For the last 15 years, the Unites States has held the number one spot for the highest incarceration rate in the world. Black men disproportionally outnumber Latino and white men in the prison system. The issues with the prison system have been historically complex. Plagued with racism, and corruption. Prisoners have been known to be forced to plead guilty when innocent, jails have been known to profit illegally from the government and their prisoners especially in relation to the stay of longterm prisoners where jails have put pressure on prisoners to stay, even using threats.
Joseph Ligon was only 16 years old when he was convicted of murdering two men in Philadelphia. He was one of the youths charged with stabbing to death two men, Charles Pitts and Jackson Hamm just outside of the Point Breeze area, in 1963.
From day one Joseph Ligon has proclaimed since day one that he was an innocent man. Today he is the considered the longest serving juvenile in the prison system, he has been in the system for 63 years, almost his whole life behind bars.
Youth In Philadelphia
Joseph Ligon is among one of 300 men who is a serving a life sentence for crimes committed as juveniles in Philadelphia. Although Ligon admits that he was involved in a gang related brawl at the time he was arrested. He says he did not kill those men.
The Last One Standing
Ligon is the last man standing out of all the other lifetime sentenced men his age. Everyone has either died in prison or have been released. Joseph is also mentally disabled and has lived his whole life with special needs within the prison system.
A Little Perspective
To put his length of imprisoned time into perspective, when he was first brought into jail Dwight D. Eisenhower was president of the United States, Martin Luther King Jr. was assassinated, and Apollo 8 was the first manned spacecraft to orbit the moon.
An Unexpected Turn
In the summer of 2016, District Attorney Seth Williams sought out new out new sentences for Joseph Ligon and the other 300 men involved in the incident. Reducing their sentence to 25 - 25 years, making the men, indulging Ligon, eligible for parole.
A New Future
Seth Williams did not just want to seek a new future for those Philly men, he wants to change the process of giving life with no parole to juveniles. In doing this he used the group that included Ligon as proof that their sentence was unnecessarily too long.

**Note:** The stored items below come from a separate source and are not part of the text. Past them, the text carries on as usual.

section modPort
variable (s : State) (i : Nat) (f : CamPort → CamPort)
@[simp] theorem State.modPort_now : (s.modPort i f).now = s.now := rfl
@[simp] theorem State.modPort_pending : (s.modPort i f).pending = s.pending := rfl
@[simp] theorem State.modPort_out : (s.modPort i f).out = s.out := rfl
@[simp] theorem State.modPort_draws : (s.modPort i f).draws = s.draws := rfl
@[simp] theorem State.modPort_part : (s.modPort i f).part = s.part := rfl
@[simp] theorem State.modPort_pins : (s.modPort i f).pins = s.pins := rfl
@[simp] theorem State.modPort_boot : (s.modPort i f).boot = s.boot := rfl
@[simp] theorem State.modPort_fw : (s.modPort i f).fw = s.fw := rfl
@[simp] theorem State.modPort_linkUp : (s.modPort i f).linkUp = s.linkUp := rfl
@[simp] theorem State.modPort_fns : (s.modPort i f).fns = s.fns := rfl
@[simp] theorem State.modPort_arb : (s.modPort i f).arb = s.arb := rfl
@[simp] theorem State.modPort_cmds : (s.modPort i f).cmds = s.cmds := rfl
@[simp] theorem State.modPort_fetchSeq : (s.modPort i f).fetchSeq = s.fetchSeq := rfl
@[simp] theorem State.modPort_lastAccept : (s.modPort i f).lastAccept = s.lastAccept := rfl
@[simp] theorem State.modPort_moves : (s.modPort i f).moves = s.moves := rfl
@[simp] theorem State.modPort_flash : (s.modPort i f).flash = s.flash := rfl
@[simp] theorem State.modPort_alertStatus : (s.modPort i f).alertStatus = s.alertStatus := rfl
@[simp] theorem State.modPort_alertMask : (s.modPort i f).alertMask = s.alertMask := rfl
@[simp] theorem State.modPort_contracts : (s.modPort i f).contracts = s.contracts := rfl
@[simp] theorem State.modPort_deferred : (s.modPort i f).deferred = s.deferred := rfl
@[simp] theorem State.modPort_tick : (s.modPort i f).tick = s.tick := rfl
@[simp] theorem State.modPort_drover : (s.modPort i f).drover = s.drover := rfl
@[simp] theorem State.modPort_loft : (s.modPort i f).loft = s.loft := rfl
@[simp] theorem State.modPort_dram : (s.modPort i f).dram = s.dram := rfl
@[simp] theorem State.modPort_ctxs : (s.modPort i f).ctxs = s.ctxs := rfl
@[simp] theorem State.modPort_lanes : (s.modPort i f).lanes = s.lanes := rfl
@[simp] theorem State.modPort_fsync : (s.modPort i f).fsync = s.fsync := rfl
@[simp] theorem State.modPort_i2c : (s.modPort i f).i2c = s.i2c := rfl
@[simp] theorem State.modPort_halters : (s.modPort i f).halters = s.halters := rfl
@[simp] theorem State.modPort_fabric : (s.modPort i f).fabric = s.fabric := rfl
@[simp] theorem State.modPort_links : (s.modPort i f).links = s.links := rfl
@[simp] theorem State.modPort_aborts : (s.modPort i f).aborts = s.aborts := rfl
@[simp] theorem State.modPort_reroute : (s.modPort i f).reroute = s.reroute := rfl
@[simp] theorem State.modPort_egress : (s.modPort i f).egress = s.egress := rfl
@[simp] theorem State.modPort_power : (s.modPort i f).power = s.power := rfl
@[simp] theorem State.modPort_tally : (s.modPort i f).tally = s.tally := rfl
@[simp] theorem State.modPort_debug : (s.modPort i f).debug = s.debug := rfl
@[simp] theorem State.modPort_self : (s.modPort i f).ports = lmod s.ports i f := rfl
end modPort

section modCtx
variable (s : State) (i : Nat) (f : Ctx → Ctx)
@[simp] theorem State.modCtx_now : (s.modCtx i f).now = s.now := rfl
@[simp] theorem State.modCtx_pending : (s.modCtx i f).pending = s.pending := rfl
@[simp] theorem State.modCtx_out : (s.modCtx i f).out = s.out := rfl
@[simp] theorem State.modCtx_draws : (s.modCtx i f).draws = s.draws := rfl
@[simp] theorem State.modCtx_part : (s.modCtx i f).part = s.part := rfl
@[simp] theorem State.modCtx_pins : (s.modCtx i f).pins = s.pins := rfl
@[simp] theorem State.modCtx_boot : (s.modCtx i f).boot = s.boot := rfl
@[simp] theorem State.modCtx_fw : (s.modCtx i f).fw = s.fw := rfl
@[simp] theorem State.modCtx_linkUp : (s.modCtx i f).linkUp = s.linkUp := rfl
@[simp] theorem State.modCtx_fns : (s.modCtx i f).fns = s.fns := rfl
@[simp] theorem State.modCtx_arb : (s.modCtx i f).arb = s.arb := rfl
@[simp] theorem State.modCtx_cmds : (s.modCtx i f).cmds = s.cmds := rfl
@[simp] theorem State.modCtx_fetchSeq : (s.modCtx i f).fetchSeq = s.fetchSeq := rfl
@[simp] theorem State.modCtx_lastAccept : (s.modCtx i f).lastAccept = s.lastAccept := rfl
@[simp] theorem State.modCtx_moves : (s.modCtx i f).moves = s.moves := rfl
@[simp] theorem State.modCtx_flash : (s.modCtx i f).flash = s.flash := rfl
@[simp] theorem State.modCtx_alertStatus : (s.modCtx i f).alertStatus = s.alertStatus := rfl
@[simp] theorem State.modCtx_alertMask : (s.modCtx i f).alertMask = s.alertMask := rfl
@[simp] theorem State.modCtx_contracts : (s.modCtx i f).contracts = s.contracts := rfl
@[simp] theorem State.modCtx_deferred : (s.modCtx i f).deferred = s.deferred := rfl
@[simp] theorem State.modCtx_tick : (s.modCtx i f).tick = s.tick := rfl
@[simp] theorem State.modCtx_drover : (s.modCtx i f).drover = s.drover := rfl
@[simp] theorem State.modCtx_loft : (s.modCtx i f).loft = s.loft := rfl
@[simp] theorem State.modCtx_dram : (s.modCtx i f).dram = s.dram := rfl
@[simp] theorem State.modCtx_ports : (s.modCtx i f).ports = s.ports := rfl
@[simp] theorem State.modCtx_lanes : (s.modCtx i f).lanes = s.lanes := rfl
@[simp] theorem State.modCtx_fsync : (s.modCtx i f).fsync = s.fsync := rfl
@[simp] theorem State.modCtx_i2c : (s.modCtx i f).i2c = s.i2c := rfl
@[simp] theorem State.modCtx_halters : (s.modCtx i f).halters = s.halters := rfl
@[simp] theorem State.modCtx_fabric : (s.modCtx i f).fabric = s.fabric := rfl
@[simp] theorem State.modCtx_links : (s.modCtx i f).links = s.links := rfl
@[simp] theorem State.modCtx_aborts : (s.modCtx i f).aborts = s.aborts := rfl
@[simp] theorem State.modCtx_reroute : (s.modCtx i f).reroute = s.reroute := rfl
@[simp] theorem State.modCtx_egress : (s.modCtx i f).egress = s.egress := rfl
@[simp] theorem State.modCtx_power : (s.modCtx i f).power = s.power := rfl
@[simp] theorem State.modCtx_tally : (s.modCtx i f).tally = s.tally := rfl
@[simp] theorem State.modCtx_debug : (s.modCtx i f).debug = s.debug := rfl
@[simp] theorem State.modCtx_self : (s.modCtx i f).ctxs = lmod s.ctxs i f := rfl
end modCtx

section modLane
variable (s : State) (i : Nat) (f : Lane → Lane)
@[simp] theorem State.modLane_now : (s.modLane i f).now = s.now := rfl
@[simp] theorem State.modLane_pending : (s.modLane i f).pending = s.pending := rfl
@[simp] theorem State.modLane_out : (s.modLane i f).out = s.out := rfl
@[simp] theorem State.modLane_draws : (s.modLane i f).draws = s.draws := rfl
@[simp] theorem State.modLane_part : (s.modLane i f).part = s.part := rfl
@[simp] theorem State.modLane_pins : (s.modLane i f).pins = s.pins := rfl
@[simp] theorem State.modLane_boot : (s.modLane i f).boot = s.boot := rfl
@[simp] theorem State.modLane_fw : (s.modLane i f).fw = s.fw := rfl
@[simp] theorem State.modLane_linkUp : (s.modLane i f).linkUp = s.linkUp := rfl
@[simp] theorem State.modLane_fns : (s.modLane i f).fns = s.fns := rfl
@[simp] theorem State.modLane_arb : (s.modLane i f).arb = s.arb := rfl
@[simp] theorem State.modLane_cmds : (s.modLane i f).cmds = s.cmds := rfl
@[simp] theorem State.modLane_fetchSeq : (s.modLane i f).fetchSeq = s.fetchSeq := rfl
@[simp] theorem State.modLane_lastAccept : (s.modLane i f).lastAccept = s.lastAccept := rfl
@[simp] theorem State.modLane_moves : (s.modLane i f).moves = s.moves := rfl
@[simp] theorem State.modLane_flash : (s.modLane i f).flash = s.flash := rfl
@[simp] theorem State.modLane_alertStatus : (s.modLane i f).alertStatus = s.alertStatus := rfl
@[simp] theorem State.modLane_alertMask : (s.modLane i f).alertMask = s.alertMask := rfl
@[simp] theorem State.modLane_contracts : (s.modLane i f).contracts = s.contracts := rfl
@[simp] theorem State.modLane_deferred : (s.modLane i f).deferred = s.deferred := rfl
@[simp] theorem State.modLane_tick : (s.modLane i f).tick = s.tick := rfl
@[simp] theorem State.modLane_drover : (s.modLane i f).drover = s.drover := rfl
@[simp] theorem State.modLane_loft : (s.modLane i f).loft = s.loft := rfl
@[simp] theorem State.modLane_dram : (s.modLane i f).dram = s.dram := rfl
@[simp] theorem State.modLane_ports : (s.modLane i f).ports = s.ports := rfl
@[simp] theorem State.modLane_ctxs : (s.modLane i f).ctxs = s.ctxs := rfl
@[simp] theorem State.modLane_fsync : (s.modLane i f).fsync = s.fsync := rfl
@[simp] theorem State.modLane_i2c : (s.modLane i f).i2c = s.i2c := rfl
@[simp] theorem State.modLane_halters : (s.modLane i f).halters = s.halters := rfl
@[simp] theorem State.modLane_fabric : (s.modLane i f).fabric = s.fabric := rfl
@[simp] theorem State.modLane_links : (s.modLane i f).links = s.links := rfl
@[simp] theorem State.modLane_aborts : (s.modLane i f).aborts = s.aborts := rfl
@[simp] theorem State.modLane_reroute : (s.modLane i f).reroute = s.reroute := rfl
@[simp] theorem State.modLane_egress : (s.modLane i f).egress = s.egress := rfl
@[simp] theorem State.modLane_power : (s.modLane i f).power = s.power := rfl
@[simp] theorem State.modLane_tally : (s.modLane i f).tally = s.tally := rfl
@[simp] theorem State.modLane_debug : (s.modLane i f).debug = s.debug := rfl
@[simp] theorem State.modLane_self : (s.modLane i f).lanes = lmod s.lanes i f := rfl
end modLane

section modFsync
variable (s : State) (i : Nat) (f : Fsync → Fsync)
@[simp] theorem State.modFsync_now : (s.modFsync i f).now = s.now := rfl
@[simp] theorem State.modFsync_pending : (s.modFsync i f).pending = s.pending := rfl
@[simp] theorem State.modFsync_out : (s.modFsync i f).out = s.out := rfl
@[simp] theorem State.modFsync_draws : (s.modFsync i f).draws = s.draws := rfl
@[simp] theorem State.modFsync_part : (s.modFsync i f).part = s.part := rfl
@[simp] theorem State.modFsync_pins : (s.modFsync i f).pins = s.pins := rfl
@[simp] theorem State.modFsync_boot : (s.modFsync i f).boot = s.boot := rfl
@[simp] theorem State.modFsync_fw : (s.modFsync i f).fw = s.fw := rfl
@[simp] theorem State.modFsync_linkUp : (s.modFsync i f).linkUp = s.linkUp := rfl
@[simp] theorem State.modFsync_fns : (s.modFsync i f).fns = s.fns := rfl
@[simp] theorem State.modFsync_arb : (s.modFsync i f).arb = s.arb := rfl
@[simp] theorem State.modFsync_cmds : (s.modFsync i f).cmds = s.cmds := rfl
@[simp] theorem State.modFsync_fetchSeq : (s.modFsync i f).fetchSeq = s.fetchSeq := rfl
@[simp] theorem State.modFsync_lastAccept : (s.modFsync i f).lastAccept = s.lastAccept := rfl
@[simp] theorem State.modFsync_moves : (s.modFsync i f).moves = s.moves := rfl
@[simp] theorem State.modFsync_flash : (s.modFsync i f).flash = s.flash := rfl
@[simp] theorem State.modFsync_alertStatus : (s.modFsync i f).alertStatus = s.alertStatus := rfl
@[simp] theorem State.modFsync_alertMask : (s.modFsync i f).alertMask = s.alertMask := rfl
@[simp] theorem State.modFsync_contracts : (s.modFsync i f).contracts = s.contracts := rfl
@[simp] theorem State.modFsync_deferred : (s.modFsync i f).deferred = s.deferred := rfl
@[simp] theorem State.modFsync_tick : (s.modFsync i f).tick = s.tick := rfl
@[simp] theorem State.modFsync_drover : (s.modFsync i f).drover = s.drover := rfl
@[simp] theorem State.modFsync_loft : (s.modFsync i f).loft = s.loft := rfl
@[simp] theorem State.modFsync_dram : (s.modFsync i f).dram = s.dram := rfl
@[simp] theorem State.modFsync_ports : (s.modFsync i f).ports = s.ports := rfl
@[simp] theorem State.modFsync_ctxs : (s.modFsync i f).ctxs = s.ctxs := rfl
@[simp] theorem State.modFsync_lanes : (s.modFsync i f).lanes = s.lanes := rfl
@[simp] theorem State.modFsync_i2c : (s.modFsync i f).i2c = s.i2c := rfl
@[simp] theorem State.modFsync_halters : (s.modFsync i f).halters = s.halters := rfl
@[simp] theorem State.modFsync_fabric : (s.modFsync i f).fabric = s.fabric := rfl
@[simp] theorem State.modFsync_links : (s.modFsync i f).links = s.links := rfl
@[simp] theorem State.modFsync_aborts : (s.modFsync i f).aborts = s.aborts := rfl
@[simp] theorem State.modFsync_reroute : (s.modFsync i f).reroute = s.reroute := rfl
@[simp] theorem State.modFsync_egress : (s.modFsync i f).egress = s.egress := rfl
@[simp] theorem State.modFsync_power : (s.modFsync i f).power = s.power := rfl
@[simp] theorem State.modFsync_tally : (s.modFsync i f).tally = s.tally := rfl
@[simp] theorem State.modFsync_debug : (s.modFsync i f).debug = s.debug := rfl
@[simp] theorem State.modFsync_self : (s.modFsync i f).fsync = lmod s.fsync i f := rfl
end modFsync

section modI2c
variable (s : State) (i : Nat) (f : I2c → I2c)
@[simp] theorem State.modI2c_now : (s.modI2c i f).now = s.now := rfl
@[simp] theorem State.modI2c_pending : (s.modI2c i f).pending = s.pending := rfl
@[simp] theorem State.modI2c_out : (s.modI2c i f).out = s.out := rfl
@[simp] theorem State.modI2c_draws : (s.modI2c i f).draws = s.draws := rfl
@[simp] theorem State.modI2c_part : (s.modI2c i f).part = s.part := rfl
@[simp] theorem State.modI2c_pins : (s.modI2c i f).pins = s.pins := rfl
@[simp] theorem State.modI2c_boot : (s.modI2c i f).boot = s.boot := rfl
@[simp] theorem State.modI2c_fw : (s.modI2c i f).fw = s.fw := rfl
@[simp] theorem State.modI2c_linkUp : (s.modI2c i f).linkUp = s.linkUp := rfl
@[simp] theorem State.modI2c_fns : (s.modI2c i f).fns = s.fns := rfl
@[simp] theorem State.modI2c_arb : (s.modI2c i f).arb = s.arb := rfl
@[simp] theorem State.modI2c_cmds : (s.modI2c i f).cmds = s.cmds := rfl
@[simp] theorem State.modI2c_fetchSeq : (s.modI2c i f).fetchSeq = s.fetchSeq := rfl
@[simp] theorem State.modI2c_lastAccept : (s.modI2c i f).lastAccept = s.lastAccept := rfl
@[simp] theorem State.modI2c_moves : (s.modI2c i f).moves = s.moves := rfl
@[simp] theorem State.modI2c_flash : (s.modI2c i f).flash = s.flash := rfl
@[simp] theorem State.modI2c_alertStatus : (s.modI2c i f).alertStatus = s.alertStatus := rfl
@[simp] theorem State.modI2c_alertMask : (s.modI2c i f).alertMask = s.alertMask := rfl
@[simp] theorem State.modI2c_contracts : (s.modI2c i f).contracts = s.contracts := rfl
@[simp] theorem State.modI2c_deferred : (s.modI2c i f).deferred = s.deferred := rfl
@[simp] theorem State.modI2c_tick : (s.modI2c i f).tick = s.tick := rfl
@[simp] theorem State.modI2c_drover : (s.modI2c i f).drover = s.drover := rfl
@[simp] theorem State.modI2c_loft : (s.modI2c i f).loft = s.loft := rfl
@[simp] theorem State.modI2c_dram : (s.modI2c i f).dram = s.dram := rfl
@[simp] theorem State.modI2c_ports : (s.modI2c i f).ports = s.ports := rfl
@[simp] theorem State.modI2c_ctxs : (s.modI2c i f).ctxs = s.ctxs := rfl
@[simp] theorem State.modI2c_lanes : (s.modI2c i f).lanes = s.lanes := rfl
@[simp] theorem State.modI2c_fsync : (s.modI2c i f).fsync = s.fsync := rfl
@[simp] theorem State.modI2c_halters : (s.modI2c i f).halters = s.halters := rfl
@[simp] theorem State.modI2c_fabric : (s.modI2c i f).fabric = s.fabric := rfl
@[simp] theorem State.modI2c_links : (s.modI2c i f).links = s.links := rfl
@[simp] theorem State.modI2c_aborts : (s.modI2c i f).aborts = s.aborts := rfl
@[simp] theorem State.modI2c_reroute : (s.modI2c i f).reroute = s.reroute := rfl
@[simp] theorem State.modI2c_egress : (s.modI2c i f).egress = s.egress := rfl
@[simp] theorem State.modI2c_power : (s.modI2c i f).power = s.power := rfl
@[simp] theorem State.modI2c_tally : (s.modI2c i f).tally = s.tally := rfl
@[simp] theorem State.modI2c_debug : (s.modI2c i f).debug = s.debug := rfl
@[simp] theorem State.modI2c_self : (s.modI2c i f).i2c = lmod s.i2c i f := rfl
end modI2c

Supreme Court Changes The Rules
In January of 2016, the U.S. Supreme Court ruled that any juvenile sentenced to life in prison for convicted murder as teenagers must be considered for parole or given new sentences regardless of how long they have been serving their time in prison.
There are currently over 2,100 people in the prison system serving life sentences for crimes they committed as teenagers. The Supreme Court went on to say that these sentences were unconstitutional and must find some relief within these rulings.
For Joseph Ligon, his whole life was changed in an instant. The District Attorneys office, offered Ligon a deal, a 50 year prison sentence which would make him eligible for parole immediately. The 79 year old inmate declined the offer.
A Better Offer
Ligon refused the parole because he did not think the offer was good enough. the 79 year old feel he has served enough of his time and wants to be released immediately, no parole no other problems, he just wants to live the rest of his life in peace.
He Isn't Alone
Three other men in very similar situations as Ligon have also declined parole. They feel that living with parole is the same as being in prison, because they could leave and end up right back in jail if there is any sort of problem.
The Times Are Changing
The sentencing project says that the United States is the only country in the world that convicts juveniles under the age of 18 for life sentences. And already 18 states have banned the life in prison sentence for juveniles as of today.
The Sentencing Project recently released some stats surveyed from prisoners sentenced to life as juveniles like, 79% witnessed violence in their homes regularly, 32% grew up in public housing, and 40% had been enrolled in special education. All of these external influences as youths contributed to them becoming another prison statistic.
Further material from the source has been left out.